The world of decentralized exchanges (DEXes) kicked off in earnest in 2020: starting at $666 million in January 2020, monthly trading volume exploded to $68 billion by January 2021, about a 100x increase. Needless to say, the industry is still undergoing a maturation process. DEXes are innovating on their liquidity models, traders are experimenting with new trading venues including aggregators, and liquidity providers and market makers are chasing each new way to maximize their profits. In this piece, we will explore one dimension of this process: how DEX market making is continuing to evolve.

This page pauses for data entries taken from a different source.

-- ==== Sys2Proof/Tests/Slice0.lean ====
section
/-! SUPPORT. Tests. Expected values come from spec/: the vectors V10 .. V76 of 95_test_vectors.md where a comment names one,
else the rule named. First the smoke tests of well-formedness and decoding, then values, then single steps, then for each
statement with hypotheses a witness that meets them. -/

namespace Sys2Proof.Tests

open Sys2Proof.Machine

-- One declaration at a time: the kernel evaluations, run side by side, would each hold a thread's stack.
set_option Elab.async false

/-! ### Helpers -/

/-- A projection of the next state; none where there is none. -/
def after {α : Type} (r : Result) (f : State → α) : Option α :=
  match r with
  | .next t    => some (f t)
  | .fault _   => none
  | .refused _ => none

/-- K[1] .. K[16] of the KAT key, from V30. -/
def katKeys : Subkeys :=
  #v[0x1B02EFFC7072#48, 0x79AED9DBC9E5#48, 0x55FC8A42CF99#48, 0x72ADD6DB351D#48, 0x7CEC07EB53A8#48, 0x63A53E507B2F#48,
    0xEC84B7F618BC#48, 0xF78A3AC13BFB#48, 0xE0DBEBEDE781#48, 0xB1F347BA464F#48, 0x215FD3DED386#48, 0x7571F59467E9#48,
    0x97C5D1FABA41#48, 0x5F43B7F2E73A#48, 0xBF918D3D3F0A#48, 0xCB3D8B0E17F5#48]

/-- Cells of consecutive addresses from a upward. -/
def cellsAt : Nat → List Byte → Memory
  | _, []      => []
  | a, b :: bs => (a, b) :: cellsAt (a + 1) bs

/-- The plaintext block of V1. -/
def plain : List Byte := [0x01#8, 0x23#8, 0x45#8, 0x67#8, 0x89#8, 0xAB#8, 0xCD#8, 0xEF#8]

/-- The ciphertext block of V1. -/
def cipher : List Byte := [0x85#8, 0xE8#8, 0x13#8, 0x54#8, 0x0F#8, 0x0A#8, 0xB4#8, 0x05#8]

/-- A core with the context of the KAT key, its plaintext in DIN, and two plaintext blocks at 0x1000. -/
def ready : State :=
  { State.reset with
    status := 0x01#8
    regs := { Regs.zero with k := katKeys, din := 0x0123456789ABCDEF#64 }
    mem := cellsAt 0x1000 (plain ++ plain) }

/-- The buffer registers. -/
def buf (s : State) (src dst len : BitVec 64) : State :=
  { s with regs := { s.regs with src := src, dst := dst, len := len } }

/-- A state with one host action to come. -/
def doing (s : State) (a : HostAction) : State :=
  { s with script := [a] }

/-- A platform whose memory ends at 0x10000 (V73). -/
def smallMemory (s : State) : State :=
  { s with config := { s.config with memAdmit := .ranges [(0, 0x10000)] } }

/-- The other length policy (V72). -/
def truncating (s : State) : State :=
  { s with config := { s.config with lenPolicy := .truncate } }

/-- Bytes read from memory. -/
def bytesAt (m : Memory) (a n : Nat) : List Byte :=
  (List.range n).map fun t => m.read (a + t)

/-! ### Well-formedness: an ill-formed term for each check -/

theorem test_wf_zero_field : (CmdFields.ofWord 0x12#8).wf = false := by decide
theorem test_wf_op_low : (CmdFields.ofWord 0x00#8).wf = false := by decide
theorem test_wf_op_high : (CmdFields.ofWord 0x0A#8).wf = false := by decide
theorem test_wf_init_dir : (CmdFields.ofWord 0x03#8).wf = false := by decide
theorem test_wf_table_zero : tableWf 4 [1, 0, 2] = false := by decide
theorem test_wf_table_large : tableWf 4 [1, 5, 2] = false := by decide
theorem test_wf_aw_low : Config.wf { Config.default with aw := 3 } = false := by decide
theorem test_wf_aw_high : Config.wf { Config.default with aw := 65 } = false := by decide
theorem test_wf_default : Config.default.wf = true ∧ Config.wf { Config.default with aw := 4 } = true ∧
    Config.wf { Config.default with aw := 64 } = true := by decide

How Much Market Could A Market Maker Make If A Market Maker Could Make Markets? (or “Market Making, Simplified”)

  • Imagine a centralized exchange that only two traders will visit today: Alice and Bob.
  • Alice arrives at the exchange willing to sell 1 ETH for as little as 2000 USDC at 12:00 pm today.
  • Bob will arrive at the exchange willing to buy 1 ETH for as much as 2001 USDC at 12:01 pm today.
  • The market maker (“MM”) is willing to buy ETH for 2000 USDC from Alice at 12:00 pm, hold it for one minute, and sell it to Bob at 12:01 pm for 2001 USDC.
  • Without the MM, Alice would not be able to sell her 1 ETH at the time she arrived at the exchange, and Bob would not have anyone to buy his 1 ETH from at the time he arrived at the exchange.

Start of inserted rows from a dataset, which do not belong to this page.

/-- V36. -/
theorem test_jc_not_taken_at_the_end : afterStep (machine 254 [0x07, 0x10] [] 0 false false)
    (fun t => (t.pc, t.seqOvf)) = some (0, true) := by decide

/-- V35: JZ reads `Z`, not `C`. -/
theorem test_jz_not_taken : afterStep (machine 9 [0x08, 0x0D] [] 0 false true)
    (fun t => t.pc) = some 11 := by decide

/-- V38: taken, with its operand from `IM[0]`. -/
theorem test_jz_taken_at_the_end :
    afterStep { State.reset with pc := 255, im := [(0, 0x20), (255, 0x08)], z := true }
      (fun t => (t.pc, t.seqOvf)) = some (32, false) := by decide

/-- V41. -/
theorem test_nop_at_the_end : afterStep (machine 255 [] [] 0 false false)
    (fun t => (t.pc, t.signal, t.seqOvf)) = some (0, .cont, true) := by decide

/-- V43: OUT of 0 does not set `Z`. -/
theorem test_out : afterStep { machine 0 [0x09] [] 0 false false with out := 7 }
    (fun t => (t.out, t.z, t.pc)) = some (0, false, 1) := by decide

/-- V44. -/
theorem test_hlt : afterStep (machine 15 [0x0F] [] 0 false false)
    (fun t => (t.pc, t.ir, t.signal, t.seqOvf)) = some (16, 0x0F, .halt, false) := by decide

/-- V45. -/
theorem test_hlt_at_the_end : afterStep (machine 255 [0x0F] [] 0 false false)
    (fun t => (t.pc, t.signal, t.seqOvf)) = some (0, .halt, true) := by decide

/-- V47: 0x1F is not HLT. -/
theorem test_undefined_is_not_hlt : afterStep (machine 0 [0x1F] [] 5 false false)
    (fun t => (t.pc, t.ir, t.a, t.signal)) = some (1, 0x1F, 5, .cont) := by decide

/-- V48: 0x11 takes no operand. -/
theorem test_undefined_is_not_lda : afterStep (machine 0 [0x11, 0x10] [(16, 9)] 5 false false)
    (fun t => (t.pc, t.a)) = some (1, 5) := by decide

/-- R87: `F ∪ {alu} ∪ U(STA)`, and `F` alone after an undefined byte. -/
theorem test_active_units :
    afterStep (machine 0 [0x04, 0x16] [] 0 false false) (fun t => t.activeUnits) =
        some [.alu, .instructionMemory, .dataMemory, .registerA, .instructionRegister, .programCounter] ∧
      afterStep (machine 0 [0x0A] [] 0 false false) (fun t => t.activeUnits) =
        some [.instructionMemory, .instructionRegister, .programCounter] := by decide

/-- A word placed by `withFetchWord` is the first instruction after reset. -/
theorem test_withFetchWord :
    afterStep (State.reset.withFetchWord 16 0x0605) (fun t => (t.a, t.pc)) = some (6, 2) ∧
      afterStep (State.reset.withFetchWord 8 0x06) (fun t => (t.pc, t.ir)) = some (0, 0x06) := by decide

/-! ### The host's operations -/

/-- V81. -/
theorem test_load_clears_and_places :
    (hostLoad [0x05, 0x01, 0x0F] [] { machine 16 [] [(20, 6)] 13 false true with out := 13 }).toOption.map
      (fun t => ((t.im, t.dm), (t.a, t.out, t.pc))) =
        some (([(0, 5), (1, 1), (2, 15)], []), (0, 0, 0)) := by decide

/-- V82. -/
theorem test_load_too_long : hostLoad (List.replicate 257 0) [] State.reset = .error (.imageTooLong 257) := by
  rw [hostLoad, List.length_replicate]
  rfl

/-- V51's last step: a run from 255 stops there under `StopAtEnd` only. -/
theorem test_tick_at_the_end :
    (hostTick .stopAtEnd (machine 255 [] [] 0 false false).hostRun).toOption.map (fun t => (t.pc, t.host.running)) =
        some (0, false) ∧
      (hostTick .wrap (machine 255 [] [] 0 false false).hostRun).toOption.map (fun t => (t.pc, t.host.running)) =
        some (0, true) := by decide

/-- R102: the map's entry for `PC`, and line 0 for an address that is not mapped. -/
theorem test_currentSourceLine :
    currentSourceLine { machine 2 [] [] 0 false false with host := { State.reset.host with sourceMap := [(2, 5)] } } = 5 ∧
      currentSourceLine { State.reset with host := { State.reset.host with sourceMap := [(2, 5)] } } = 0 :=
  ⟨rfl, rfl⟩

/-! ### The assembler -/

/-- E6 and P1: the source's own program. -/
theorem test_assemble_add_program :
    (Assembler.assemble "LDI 6\nSTA 20\nLDI 7\nSTA 21\nLDA 20\nADD 21\nSTA 22\nOUT\nHLT").toOption.map (·.image) =
      some [0x05, 0x06, 0x04, 0x14, 0x05, 0x07, 0x04, 0x15, 0x01, 0x14, 0x02, 0x15, 0x04, 0x16, 0x09, 0x0F] := by
  decide

/-- E7: a forward reference. -/
theorem test_assemble_forward_label :
    (Assembler.assemble "JMP LOOP\nNOP\nLOOP: HLT").toOption =
      some ⟨[0x06, 0x03, 0x00, 0x0F], [(0, 0), (2, 1), (3, 2)]⟩ := by decide

/-- V60, V62, V63, V64. -/
theorem test_assemble_one_line :
    (Assembler.assemble "lda 20").toOption.map (·.image) = some [0x01, 0x14] ∧
      (Assembler.assemble "OUT ; show A").toOption.map (·.image) = some [0x09] ∧
      (Assembler.assemble "OUT 5").toOption.map (·.image) = some [0x09] ∧
      (Assembler.assemble "LDI 300").toOption.map (·.image) = some [0x05, 0x2C] := by decide

/-- V61, V65. -/
theorem test_assemble_comment_and_label :
    (Assembler.assemble "; only a comment\nHLT").toOption = some ⟨[0x0F], [(0, 1)]⟩ ∧
      (Assembler.assemble "start:\nJMP start").toOption.map (·.image) = some [0x06, 0x00] := by decide

/-- The reasons of the errors of a text. -/
def reasons (text : String) : List Assembler.Reason :=
  match Assembler.assemble text with
  | .ok _ => []
  | .error es => es.map (·.reason)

The presence of sophisticated market makers means there’s always someone to sell to and to buy from, so that markets are liquid. Sophisticated market makers, in short, help resolve the coincidence of wants problem.

Easy money for the MM, right? Not exactly. The MM has two main “costs”, which make this a difficult enterprise: (1) inventory risk and (2) execution costs. The MM takes on the “inventory risk” of holding that 1 ETH for one minute: if Bob wasn’t willing to pay as much as the MM paid (2000 USDC), the MM would take a loss. In addition, the MM has to pay for the technological infrastructure to execute the transaction and must pay transaction fees and costs (“execution costs”) associated with it. In exchange for inventory risk and execution costs, the MM is compensated with the difference between the price it bought at and where it sold at, the “spread”, which in this example is 1 USDC.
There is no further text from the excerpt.